[Stored items]
-- ==== Sys2Proof/Laws/SMap.lean ====
section
/-! SUPPORT. What the sparse container answers: reading after each update, and the canonical form each update keeps. -/

namespace Sys2Proof
namespace SMap

variable {α : Type}

@[simp] theorem get_nil (d : α) (k : Nat) : get d ([] : SMap α) k = d := rfl

/-- Reading after an unconditional write. -/
theorem get_put (d : α) (m : SMap α) (k j : Nat) (v : α) : get d (put m k v) j = if j = k then v else get d m j := by
  induction m with
  | nil => simp only [put, get]; by_cases h : k = j <;> simp [h, eq_comm]
  | cons p m ih =>
    obtain ⟨k', v'⟩ := p
    simp only [put]
    split
    · simp only [get]; by_cases h : k = j <;> simp [h, eq_comm]
    · split
      · next h => simp only [get, ← h]; by_cases h : k = j <;> simp [h, eq_comm]
      · simp only [get, ih]
        by_cases h : k' = j
        · subst h; simp_all [eq_comm]
        · simp [h]

/-- Every listed key lies at `lo` or above. -/
theorem get_of_lt [DecidableEq α] (d : α) (m : SMap α) (lo k : Nat) (h : wfFrom d lo m = true) (hk : k < lo) :
    get d m k = d := by
  induction m generalizing lo with
  | nil => rfl
  | cons p m ih =>
    obtain ⟨k', v'⟩ := p
    simp only [wfFrom, Bool.and_eq_true, decide_eq_true_eq] at h
    simp only [get]
    rw [if_neg (by omega)]
    exact ih (k' + 1) h.2 (by omega)

/-- Reading after an erasure. -/
theorem get_erase (d : α) (m : SMap α) (k j : Nat) : get d (erase m k) j = if j = k then d else get d m j := by
  induction m with
  | nil => simp [erase, get]
  | cons p m ih =>
    obtain ⟨k', v'⟩ := p
    simp only [erase]
    split
    · next hk => 
      rw [ih]
      by_cases hj : j = k
      · simp [hj]
      · simp only [if_neg hj, get]; rw [if_neg (by omega)]
    · next hk =>
      simp only [get, ih]
      by_cases hj : k' = j
      · subst hj; simp [hk]
      · simp [hj]

/-- Reading after a write. -/
theorem get_set [DecidableEq α] (d : α) (m : SMap α) (k j : Nat) (v : α) :
    get d (set d m k v) j = if j = k then v else get d m j := by
  unfold set
  split
  · next hv => rw [get_erase, hv]
  · exact get_put d m k j v

/-- What a map built by a function answers. -/
theorem get_build [DecidableEq α] (d : α) (f : Nat → α) (k n j : Nat) :
    get d (build d f k n) j = if k ≤ j ∧ j < k + n then f j else d := by
  induction n generalizing k with
  | zero => simp [build] <;> omega
  | succ n ih =>
    simp only [build]
    split
    · next h =>
      rw [ih]
      by_cases hj : j = k
      · subst hj; simp [h]
      · congr 1; simp only [eq_iff_iff]; omega
    · simp only [get, ih]
      by_cases hj : k = j
      · subst hj; simp
      · simp only [if_neg hj]; congr 1; simp only [eq_iff_iff]; omega

/-! ### The canonical form -/

theorem wfFrom_mono [DecidableEq α] (d : α) (m : SMap α) (lo lo' : Nat) (h : wfFrom d lo m = true) (hl : lo' ≤ lo) :
    wfFrom d lo' m = true := by
  cases m with
  | nil => rfl
  | cons p m =>
    simp only [wfFrom, Bool.and_eq_true, decide_eq_true_eq] at h ⊢
    exact ⟨⟨by omega, h.1.2⟩, h.2⟩

theorem wfFrom_put [DecidableEq α] (d : α) (m : SMap α) (lo k : Nat) (v : α) (h : wfFrom d lo m = true) (hk : lo ≤ k)
    (hv : v ≠ d) : wfFrom d lo (put m k v) = true := by
  induction m generalizing lo with
  | nil => simp [put, wfFrom, hk, hv]
  | cons p m ih =>
    obtain ⟨k', v'⟩ := p
    simp only [wfFrom, Bool.and_eq_true, decide_eq_true_eq] at h
    simp only [put]
    split
    · simp only [wfFrom, Bool.and_eq_true, decide_eq_true_eq]; exact ⟨⟨hk, hv⟩, ⟨by omega, h.1.2⟩, h.2⟩
    · split
      · simp only [wfFrom, Bool.and_eq_true, decide_eq_true_eq]
        subst_vars; exact ⟨⟨hk, hv⟩, h.2⟩
      · simp only [wfFrom, Bool.and_eq_true, decide_eq_true_eq]
        exact ⟨h.1, ih _ h.2 (by omega)⟩

theorem wfFrom_erase [DecidableEq α] (d : α) (m : SMap α) (lo k : Nat) (h : wfFrom d lo m = true) :
    wfFrom d lo (erase m k) = true := by
  induction m generalizing lo with
  | nil => rfl
  | cons p m ih =>
    obtain ⟨k', v'⟩ := p
    simp only [wfFrom, Bool.and_eq_true, decide_eq_true_eq] at h
    simp only [erase]
    split
    · exact ih lo (wfFrom_mono d m (k' + 1) lo h.2 (by omega))
    · simp only [wfFrom, Bool.and_eq_true, decide_eq_true_eq]; exact ⟨h.1, ih _ h.2⟩

/-- A write keeps the canonical form. -/
theorem wf_set [DecidableEq α] (d : α) (m : SMap α) (k : Nat) (v : α) (h : wf d m = true) : wf d (set d m k v) = true := by
  unfold set
  split
  · exact wfFrom_erase d m 0 k h
  · next hv => exact wfFrom_put d m 0 k v h (by omega) hv

theorem wfFrom_build [DecidableEq α] (d : α) (f : Nat → α) (lo k n : Nat) (h : lo ≤ k) : wfFrom d lo (build d f k n) = true := by
  induction n generalizing k lo with
  | zero => rfl
  | succ n ih =>
    simp only [build]
    split
    · exact ih lo (k + 1) (by omega)
    · next hv => simp only [wfFrom, Bool.and_eq_true, decide_eq_true_eq]; exact ⟨⟨h, hv⟩, ih (k + 1) (k + 1) (by omega)⟩

/-- A built map is canonical. -/
theorem wf_build [DecidableEq α] (d : α) (f : Nat → α) (k n : Nat) : wf d (build d f k n) = true :=
  wfFrom_build d f 0 k n (by omega)

end SMap
end Sys2Proof
end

**REQUIREMENT:** Out of the preceding entries, pull every line containing the string "keeps".

**TASK SOLUTION:**
/-! SUPPORT. What the sparse container answers: reading after each update, and the canonical form each update keeps. -/
/-- A write keeps the canonical form. -/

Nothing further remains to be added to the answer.